- Also known as: Night in Apgujeong; Baek-ya of Apgujeong;
- Genre: Melodrama; Romance; Family; Revenge;
- Written by: Im Sung-han
- Directed by: Bae Han-chun; Choi Joon-bae;
- Starring: Park Ha-na; Kang Eun-tak;
- Ending theme: "내 사랑아" by Kan Jongwook lyrics by 제이투 j2 Kan Jong-woo
- Composer: Choi Wan-hee
- Country of origin: South Korea
- Original language: Korean
- No. of episodes: 149 (South Korea) 112 (Vietnam)

Production
- Executive producer: Oh Hyun-chang
- Producer: Kim Ho-young
- Cinematography: Park Sang-ryeol
- Editor: Jo In-young
- Running time: 35 minutes (South Korea) 45-50 minutes (Vietnam)
- Production company: MBC

Original release
- Network: MBC TV
- Release: October 6, 2014 – May 15, 2015

= Apgujeong Midnight Sun =

2014 South Korean television series

Apgujeong Midnight Sun is a 2014 South Korean television series starring Park Ha-na, Kang Eun-tak, Baek Ok-dam and Song Won-geun.
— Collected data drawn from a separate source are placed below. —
-- ==== Sys2Proof/Laws/State.lean ====
section
/-! SUPPORT. What each register write leaves in each field: one lemma per field per update, so that no proof unfolds
a record update. -/

namespace Sys2Proof.Machine

/-! ### `setAcc` -/

@[simp] theorem State.setAcc_acc (s : State) (v : Narrow) : (s.setAcc v).acc = v := rfl
@[simp] theorem State.setAcc_r (s : State) (v : Narrow) : (s.setAcc v).r = s.r := rfl
@[simp] theorem State.setAcc_pow1 (s : State) (v : Narrow) : (s.setAcc v).pow1 = s.pow1 := rfl
@[simp] theorem State.setAcc_pow2 (s : State) (v : Narrow) : (s.setAcc v).pow2 = s.pow2 := rfl
@[simp] theorem State.setAcc_pow3 (s : State) (v : Narrow) : (s.setAcc v).pow3 = s.pow3 := rfl
@[simp] theorem State.setAcc_pow4 (s : State) (v : Narrow) : (s.setAcc v).pow4 = s.pow4 := rfl
@[simp] theorem State.setAcc_mask (s : State) (v : Narrow) : (s.setAcc v).mask = s.mask := rfl
@[simp] theorem State.setAcc_buf (s : State) (v : Narrow) : (s.setAcc v).buf = s.buf := rfl
@[simp] theorem State.setAcc_buflen (s : State) (v : Narrow) : (s.setAcc v).buflen = s.buflen := rfl
@[simp] theorem State.setAcc_phase (s : State) (v : Narrow) : (s.setAcc v).phase = s.phase := rfl
@[simp] theorem State.setAcc_err (s : State) (v : Narrow) : (s.setAcc v).err = s.err := rfl
@[simp] theorem State.setAcc_inbox (s : State) (v : Narrow) : (s.setAcc v).inbox = s.inbox := rfl
@[simp] theorem State.setAcc_responses (s : State) (v : Narrow) : (s.setAcc v).responses = s.responses := rfl
@[simp] theorem State.setAcc_fuIssue (s : State) (v : Narrow) : (s.setAcc v).fuIssue = s.fuIssue := rfl
@[simp] theorem State.setAcc_fuOut (s : State) (v : Narrow) : (s.setAcc v).fuOut = s.fuOut := rfl

/-! ### `setKey` -/

@[simp] theorem State.setKey_acc (s : State) (r p1 p2 p3 p4 : Narrow) (m : BitVec 128) : (s.setKey r p1 p2 p3 p4 m).acc = s.acc := rfl
@[simp] theorem State.setKey_r (s : State) (r p1 p2 p3 p4 : Narrow) (m : BitVec 128) : (s.setKey r p1 p2 p3 p4 m).r = r := rfl
@[simp] theorem State.setKey_pow1 (s : State) (r p1 p2 p3 p4 : Narrow) (m : BitVec 128) : (s.setKey r p1 p2 p3 p4 m).pow1 = p1 := rfl
@[simp] theorem State.setKey_pow2 (s : State) (r p1 p2 p3 p4 : Narrow) (m : BitVec 128) : (s.setKey r p1 p2 p3 p4 m).pow2 = p2 := rfl
@[simp] theorem State.setKey_pow3 (s : State) (r p1 p2 p3 p4 : Narrow) (m : BitVec 128) : (s.setKey r p1 p2 p3 p4 m).pow3 = p3 := rfl
@[simp] theorem State.setKey_pow4 (s : State) (r p1 p2 p3 p4 : Narrow) (m : BitVec 128) : (s.setKey r p1 p2 p3 p4 m).pow4 = p4 := rfl
@[simp] theorem State.setKey_mask (s : State) (r p1 p2 p3 p4 : Narrow) (m : BitVec 128) : (s.setKey r p1 p2 p3 p4 m).mask = m := rfl
@[simp] theorem State.setKey_buf (s : State) (r p1 p2 p3 p4 : Narrow) (m : BitVec 128) : (s.setKey r p1 p2 p3 p4 m).buf = s.buf := rfl
@[simp] theorem State.setKey_buflen (s : State) (r p1 p2 p3 p4 : Narrow) (m : BitVec 128) : (s.setKey r p1 p2 p3 p4 m).buflen = s.buflen := rfl
@[simp] theorem State.setKey_phase (s : State) (r p1 p2 p3 p4 : Narrow) (m : BitVec 128) : (s.setKey r p1 p2 p3 p4 m).phase = s.phase := rfl
@[simp] theorem State.setKey_err (s : State) (r p1 p2 p3 p4 : Narrow) (m : BitVec 128) : (s.setKey r p1 p2 p3 p4 m).err = s.err := rfl
@[simp] theorem State.setKey_inbox (s : State) (r p1 p2 p3 p4 : Narrow) (m : BitVec 128) : (s.setKey r p1 p2 p3 p4 m).inbox = s.inbox := rfl
@[simp] theorem State.setKey_responses (s : State) (r p1 p2 p3 p4 : Narrow) (m : BitVec 128) : (s.setKey r p1 p2 p3 p4 m).responses = s.responses := rfl
@[simp] theorem State.setKey_fuIssue (s : State) (r p1 p2 p3 p4 : Narrow) (m : BitVec 128) : (s.setKey r p1 p2 p3 p4 m).fuIssue = s.fuIssue := rfl
@[simp] theorem State.setKey_fuOut (s : State) (r p1 p2 p3 p4 : Narrow) (m : BitVec 128) : (s.setKey r p1 p2 p3 p4 m).fuOut = s.fuOut := rfl

/-! ### `setBuf` -/

@[simp] theorem State.setBuf_acc (s : State) (m : List Host.Cell) (n : BitVec 6) : (s.setBuf m n).acc = s.acc := rfl
@[simp] theorem State.setBuf_r (s : State) (m : List Host.Cell) (n : BitVec 6) : (s.setBuf m n).r = s.r := rfl
@[simp] theorem State.setBuf_pow1 (s : State) (m : List Host.Cell) (n : BitVec 6) : (s.setBuf m n).pow1 = s.pow1 := rfl
@[simp] theorem State.setBuf_pow2 (s : State) (m : List Host.Cell) (n : BitVec 6) : (s.setBuf m n).pow2 = s.pow2 := rfl
@[simp] theorem State.setBuf_pow3 (s : State) (m : List Host.Cell) (n : BitVec 6) : (s.setBuf m n).pow3 = s.pow3 := rfl
@[simp] theorem State.setBuf_pow4 (s : State) (m : List Host.Cell) (n : BitVec 6) : (s.setBuf m n).pow4 = s.pow4 := rfl
@[simp] theorem State.setBuf_mask (s : State) (m : List Host.Cell) (n : BitVec 6) : (s.setBuf m n).mask = s.mask := rfl
@[simp] theorem State.setBuf_buf (s : State) (m : List Host.Cell) (n : BitVec 6) : (s.setBuf m n).buf = m := rfl
@[simp] theorem State.setBuf_buflen (s : State) (m : List Host.Cell) (n : BitVec 6) : (s.setBuf m n).buflen = n := rfl
@[simp] theorem State.setBuf_phase (s : State) (m : List Host.Cell) (n : BitVec 6) : (s.setBuf m n).phase = s.phase := rfl
@[simp] theorem State.setBuf_err (s : State) (m : List Host.Cell) (n : BitVec 6) : (s.setBuf m n).err = s.err := rfl
@[simp] theorem State.setBuf_inbox (s : State) (m : List Host.Cell) (n : BitVec 6) : (s.setBuf m n).inbox = s.inbox := rfl
@[simp] theorem State.setBuf_responses (s : State) (m : List Host.Cell) (n : BitVec 6) : (s.setBuf m n).responses = s.responses := rfl
@[simp] theorem State.setBuf_fuIssue (s : State) (m : List Host.Cell) (n : BitVec 6) : (s.setBuf m n).fuIssue = s.fuIssue := rfl
@[simp] theorem State.setBuf_fuOut (s : State) (m : List Host.Cell) (n : BitVec 6) : (s.setBuf m n).fuOut = s.fuOut := rfl

/-! ### `setPhase` -/

@[simp] theorem State.setPhase_acc (s : State) (v : Phase) : (s.setPhase v).acc = s.acc := rfl
@[simp] theorem State.setPhase_r (s : State) (v : Phase) : (s.setPhase v).r = s.r := rfl
@[simp] theorem State.setPhase_pow1 (s : State) (v : Phase) : (s.setPhase v).pow1 = s.pow1 := rfl
@[simp] theorem State.setPhase_pow2 (s : State) (v : Phase) : (s.setPhase v).pow2 = s.pow2 := rfl
@[simp] theorem State.setPhase_pow3 (s : State) (v : Phase) : (s.setPhase v).pow3 = s.pow3 := rfl
@[simp] theorem State.setPhase_pow4 (s : State) (v : Phase) : (s.setPhase v).pow4 = s.pow4 := rfl
@[simp] theorem State.setPhase_mask (s : State) (v : Phase) : (s.setPhase v).mask = s.mask := rfl
@[simp] theorem State.setPhase_buf (s : State) (v : Phase) : (s.setPhase v).buf = s.buf := rfl
@[simp] theorem State.setPhase_buflen (s : State) (v : Phase) : (s.setPhase v).buflen = s.buflen := rfl
@[simp] theorem State.setPhase_phase (s : State) (v : Phase) : (s.setPhase v).phase = v := rfl
@[simp] theorem State.setPhase_err (s : State) (v : Phase) : (s.setPhase v).err = s.err := rfl
@[simp] theorem State.setPhase_inbox (s : State) (v : Phase) : (s.setPhase v).inbox = s.inbox := rfl
@[simp] theorem State.setPhase_responses (s : State) (v : Phase) : (s.setPhase v).responses = s.responses := rfl
@[simp] theorem State.setPhase_fuIssue (s : State) (v : Phase) : (s.setPhase v).fuIssue = s.fuIssue := rfl
@[simp] theorem State.setPhase_fuOut (s : State) (v : Phase) : (s.setPhase v).fuOut = s.fuOut := rfl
The daily drama aired on MBC TV from October 6, 2014 to May 15, 2015 on Mondays to Fridays at 20:55 for 149 episodes.

==Plot==
The lives of four people (and their families) intersect as they work at a cable TV station, where they learn that a fateful encounter can determine whether a man and a woman will become lovers or enemies.

==Cast==
- Park Ha-na as Baek Ya / Baek Seon-dong - The female lead, initially she is cruel and jealous to her sister in law but after her brother got into an accident, she learns to love her sister in law and get revenge to her mother, Seo Eun-ha.
- Kang Eun-tak as Jang Hwa-eom
- Baek Ok-dam as Yook Seon-ji - Baek Ya's bestfriend.
- Kim Min-soo as Jo Na-dan (Jonathan) - Seo Eun-ha's stepson, he loves Baek Ya so much.
- Lee Hyo-young as Jung Sam-hee - Hwa-eom's friend and writer
- Song Won-geun as Jang Moo-eom
- Hwang Jung-seo as Jo Ji-ah (Georgia) - Seo Eun-ha's stepdaughter, a typical spoiled brat and arrogant heiress.
- Lee Bo-hee as Seo Eun-ha - Baek Ya's greedy and evil birth mother, money matters to her more than her real children.
- Shim Hyung-tak as Baek Young-joon
- Im Chae-moo as Jang Choo-jang
- Park Hye-sook as Moon Jung-ae
- Jung Hye-sun as Ok Dan-shil
- Kim Ji-eun as Noh Ma-joo
- Han Ki-woong as Kang-ho
- Keum Dan-bi as Kim Hyo-kyung
- Lee Joo-hyun as Yook Seon-joong
- Kim Young-ran as Oh Dal-ran
- Han Jin-hee as Jo Jang-hoon
- Choi Su-rin as Mo-narija
- Oh Ki-chan as Lee Ban-seok
- Kim Eun-jung as Ga-young
- Lee Ga-ryeong as Susanna Ahn

==Controversy==
In April 2015, the series received scrutiny from the Korea Communications Standards Commission for a revenge storyline that the review board deemed had too many "violent" and "unethical" scenes. Soon after, MBC released a statement that the network would no longer work with screenwriter Im Sung-han in future projects; Im responded by announcing her retirement.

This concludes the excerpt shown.